Ah, so I don’t add the enterFrame and collision to each individual asteroid, I just control that in the main loop.

--squares.lua local M = {} function M:new(x, y) local square = display.newRect(x, y, 10, 10) square.type = "square" return square end function M:destroy() display.remove(self) self = nil end return M --main.lua local squares = {} for i = 1, 10 do squares[i] = square:new(mRand(15, 400), mRand(15, 300)) end timer.performWithDelay(1500, function() squares[4]:destroy() end, 1)

This is a sample project to test object pooling. But when the timer goes off, I get an error saying “Attempt to call method ‘destroy’ (a nil value)”. I am not sure what I am doing wrong.

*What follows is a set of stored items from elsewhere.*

/-- Step 9: each half's HALFVER lies in the range of the other's package. -/
def halvesFit (h : Half) (slot : Nat) (s : State) : Bool :=
  if halfRuns h.other s then
    let o := runSlot h.other s
    let v := s.g pBOOT ⟨infoOff h.other, 0, 16⟩
    slotHalfmin slot s ≤ v && v ≤ slotHalfmax slot s && slotHalfmin o s ≤ slotHalfver slot s && slotHalfver slot s ≤ slotHalfmax o s
  else true

/-- Whether step `k` of R361 passes, steps 2 to 9. -/
def stepPasses (h : Half) (slot k : Nat) (s : State) : Bool :=
  match k with
  | 2 => !s.bit pDDL DDL_STAT_PAIRFLT
  | 3 => formatGood slot s
  | 4 => word (slotWord slot 4 s) &&& word (slotWord slot 8 s) == hwType s &&& word (slotWord slot 8 s)
  | 5 => !slotUidBind slot s || s.bytes (slotBase slot + 16) 8 == uidBytes s
  | 6 => ctrValue 2 s ≤ slotWord slot 24 s
  | 7 => signatureGood h slot s
  | 8 => (segments slot s).all fun g => sha256 (s.bytes (slotBase slot + g.offset) g.length) == g.hash
  | _ => halvesFit h slot s

/-- What a step does beside its check: ROM clears its working slot after step 7, and copies the CODE segments in step 8. -/
def stepEffect (h : Half) (slot k : Nat) (s : State) : State :=
  if k = 7 then s.setWslot (bootSlot h) (emptySlot 0) else if k = 8 then loadCode h slot s else s

/-- What an upset does to step `k`: the FAIL code it ends with. -/
def romFails (u : RomUpset) (k : Nat) : Option Nat :=
  match u with
  | .none => Option.none
  | .nor j => if j = k then some 10 else Option.none
  | .once j | .check j | .twice j _ => if j = k then some k else Option.none

/-- The steps from `k`: the FAIL code of the first that fails, and what they have done. -/
def runSteps (h : Half) (slot : Nat) (u : RomUpset) : List Nat → State → Option Nat × State
  | [], s => (none, s)
  | k :: ks, s =>
    let pass := stepPasses h slot k s
    let s := stepEffect h slot k s
    match romFails u k with
    | some c => (some c, s)
    | none => if pass then runSteps h slot u ks s else (some k, s)

/-- A check of R79 that fails in the ROM engine makes ROM repeat the attempt once: what the repetition meets, when the steps
ended with FAIL code `c`. The second such failure stands (R361). -/
def upsetRepeats (u : RomUpset) (again : Bool) (c : Option Nat) : Option RomUpset :=
  if again then Option.none
  else match u with
  | .once j => if c = some j then some .none else Option.none
  | .check j => if c = some j then some (.once j) else Option.none
  | .twice j k => if c = some j then some (.once k) else Option.none
  | _ => Option.none

/-- How far one command takes an attempt: it waits for the vault, or has ended with a FAIL code or without one. -/
inductive Attempt where
  | waits
  | failed (code : Nat)
  | passed
  deriving DecidableEq, Repr

/-! ## The state of a half -/

def State.rom (s : State) : Half → Rom
  | .east => s.boot.east
  | .west => s.boot.west
def State.setRom (s : State) (h : Half) (x : Rom) : State :=
  match h with
  | .east => { s with boot := { s.boot with east := x } }
  | .west => { s with boot := { s.boot with west := x } }

/-- LOADVAULT of slot 2 is asked of the vault, which takes one request at a time and programs the use under admission
(R341, R347; log 63). -/
def askBootKey (h : Half) (s : State) : Attempt × State :=
  let s := vaultAsk (.boot h) (setBootKey h .asked s)
  (if bootKey h s = .refused then .failed 7 else .waits, s)

/-- Steps 2 to 6, then the request for the key. -/
def firstSteps (h : Half) (slot : Nat) (u : RomUpset) (s : State) : Attempt × State :=
  let r := runSteps h slot u [2, 3, 4, 5, 6] s
  match r.1 with
  | some c => (.failed c, r.2)
  | none => askBootKey h r.2

/-- The attempt begins anew, as its repetition. -/
def repeatAttempt (h : Half) (slot : Nat) (u : RomUpset) (s : State) : Attempt × State :=
  firstSteps h slot u (s.setRom h { s.rom h with key := .none, again := true })

/-- The steps of one attempt up to its end or until it has to wait for the vault; the upset names one of these steps. -/
def tryAttempt (h : Half) (slot : Nat) (u : RomUpset) (s : State) : Attempt × State :=
  let again := (s.rom h).again
  match (s.rom h).key with
  | .asked => (.waits, s)
  | .refused => (.failed 7, s)
  | .none =>
    let r := runSteps h slot u [2, 3, 4, 5, 6] s
    match upsetRepeats u again r.1, r.1 with
    | some v, _ => repeatAttempt h slot v r.2
    | none, some c => (.failed c, r.2)
    | none, none => askBootKey h r.2
  | .loaded =>
    let r := runSteps h slot u [7, 8, 9] s
    match upsetRepeats u again r.1, r.1 with
    | some v, _ => repeatAttempt h slot v r.2
    | none, some c => (.failed c, r.2)
    | none, none => (.passed, r.2)

/-- The ROM of a half with another attempt, or none, before it. -/
def Rom.fresh (x : Rom) : Rom := { x with key := .none, again := false }

/-- The half runs a slot, or its ROM checks it. -/
def slotGuarded (slot : Nat) (s : State) : Bool :=
  [Half.east, Half.west].any fun h =>
    (halfRuns h s && runSlot h s == slot) || (halfState h s == hsRom && (s.rom h).slot == some slot)
def syncProt (s : State) : State :=
  (s.putBit pXFL XFL_PROT_A (slotGuarded 0 s)).putBit pXFL XFL_PROT_B (slotGuarded 1 s)

def setHalfState (h : Half) (v : Nat) (s : State) : State := syncProt (s.put pBOOT (halfStateFld h) v)
def setFail (h : Half) (code : Nat) (s : State) : State := s.put pBOOT ⟨infoOff h, 28, 4⟩ code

OMG, this thread is all over the place!  I’d offer to help, but honestly I can’t figure out what the current subject is.

As far as your most recent post, you never assign M’s “destroy” to “square”, so the error is correct - there is no method “destroy” on any of your “squares”, the error is already telling you EXACTLY what the problem is.

No worries, I figured this one out. Anyways, the original thread was about managing my FPS since it sharply drops about a minute into my game, but now I am trying to work on object pooling which is apparently much more efficient when it comes to managing object memory.

Hi guys, probably my mistake for posting a design pattern rather than actual code.  I am trying to show “how to” structure your code not posting “here is final code”.

It is merely a starting point… nothing more.  The onus is on the OP to research the subject.

But for what its worth, you declare square in new() as local so it will immediately go out of scope.  Square should be local to the module.

Maybe this pattern is something Corona docs should focus on more because it really is dev 101…

what is that game?   30k objects??      Great…I am a noob…!

@decoder

He has two big games and a third coming: https://play.google.com/store/apps/dev?id=5640292770246134663

Have a look on how many times functions are call with lua glider and how many time they took to execute. Have a look on your algo because perhaps you calculate things and it’s exponential to the number of object (ex: calculate the distance between every objects).